Bottom line, he seems to love the ground your money walks on. 

So you either leave or you and your children continue to go without. The choice is yours, your children should always come first... you have a responsibility towards them until they are adults.


----------



## EleGirl (Dec 3, 2011)

You have a job. You do not have ownership in the trailer you live in. 

You don't have to ask him to leave. You can leave... leave him and the trailer and his family. Just pack up and go.

Do you have a relative of yours who you can move in with.. someone who you can stay with for say 6 months while you get your self to a healthier place financially and emotionally?
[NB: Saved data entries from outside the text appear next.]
theorem execCompute_kept (slot : Fin 1024) {s0 s : State} (h0 : Kept s0 s) : KeptX s0 (execCompute slot s) := by
  unfold execCompute
  repeat' (first
    | with_reducible assumption
    | with_reducible apply Kept.ite
    | with_reducible apply Kept.fstIte
    | with_reducible refine Kept.foldl ?_ (fun _ _ _ => ?_)
    | with_reducible apply KeptX.mk'
    | with_reducible apply KeptX.ite
    | with_reducible apply computeStart_kept
    | (refine Kept.fst (by with_reducible assumption) ?_)
    | split
    | fail_if_no_progress (with_reducible refine Kept.lit rfl rfl ?_)
    | (lift_lets -underBinder; intro x; first | (refine Kept.cut (s0 := s0) (s1 := x) ?_ (fun _ => ?_); on_goal 1 => unfold x) | skip))

theorem execJobWatchdog_kept (slot : Fin 1024) {s0 s : State} (h0 : Kept s0 s) : KeptX s0 (execJobWatchdog slot s) := by
  unfold execJobWatchdog
  repeat' (first
    | with_reducible assumption
    | with_reducible apply Kept.ite
    | with_reducible apply Kept.fstIte
    | with_reducible refine Kept.foldl ?_ (fun _ _ _ => ?_)
    | with_reducible apply KeptX.mk'
    | with_reducible apply KeptX.ite
    | with_reducible apply endJobAs_kept
    | (refine Kept.fst (by with_reducible assumption) ?_)
    | split
    | fail_if_no_progress (with_reducible refine Kept.lit rfl rfl ?_)
    | (lift_lets -underBinder; intro x; first | (refine Kept.cut (s0 := s0) (s1 := x) ?_ (fun _ => ?_); on_goal 1 => unfold x) | skip))

theorem execTileWatchdog_kept (slot : Fin 1024) (tile : Nat) {s0 s : State} (h0 : Kept s0 s) :
    KeptX s0 (execTileWatchdog slot tile s) := by
  unfold execTileWatchdog
  repeat' (first
    | with_reducible assumption
    | with_reducible apply Kept.ite
    | with_reducible apply Kept.fstIte
    | with_reducible refine Kept.foldl ?_ (fun _ _ _ => ?_)
    | with_reducible apply KeptX.mk'
    | with_reducible apply KeptX.ite
    | with_reducible apply endJobAs_kept
    | (refine Kept.fst (by with_reducible assumption) ?_)
    | split
    | fail_if_no_progress (with_reducible refine Kept.lit rfl rfl ?_)
    | (lift_lets -underBinder; intro x; first | (refine Kept.cut (s0 := s0) (s1 := x) ?_ (fun _ => ?_); on_goal 1 => unfold x) | skip))

theorem execKeyEventWrite_kept (err : Bool) {s0 s : State} (h0 : Kept s0 s) : KeptX s0 (execKeyEventWrite err s) := by
  unfold execKeyEventWrite
  try lift_lets -underBinder
  repeat' (first
    | (intro x; first | (refine Kept.cut (s0 := s0) (s1 := x) ?_ (fun _ => ?_); on_goal 1 => unfold x) | skip)
    | with_reducible assumption
    | with_reducible apply Kept.ite
    | with_reducible apply Kept.fstIte
    | with_reducible refine Kept.foldl ?_ (fun _ _ _ => ?_)
    | with_reducible apply KeptX.mk'
    | with_reducible apply KeptX.ite
    | with_reducible apply State.count_kept
    | with_reducible apply eqWrite_kept
    | (refine Kept.fst (by with_reducible assumption) ?_)
    | split
    | fail_if_no_progress (with_reducible refine Kept.lit rfl rfl ?_)
    | (lift_lets -underBinder; intro x; first | (refine Kept.cut (s0 := s0) (s1 := x) ?_ (fun _ => ?_); on_goal 1 => unfold x) | skip))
You are doing this to yourself. 

(YOu know this but you probably need others to confirm it to you.)


----------



## applerose (Oct 24, 2012)

EleGirl said:


> You have a job. You do not have ownership in the trailer you live in.
> 
> You don't have to ask him to leave. You can leave... leave him and the trailer and his family. Just pack up and go.
> 
> ...


Easier said than done....You're right, I DO know what I need to do...thats the problem...I can not understand why I'm having such a hard time leaving...I can not for the life of me understand why I put myself through this. I do have family that will help me...but they said they will not help if I'm going to be wishy-washy...they said I have to be 100% ready (NO GOING BACK...which I have done 4 or 5 times already) to leave him, before they will help me.


----------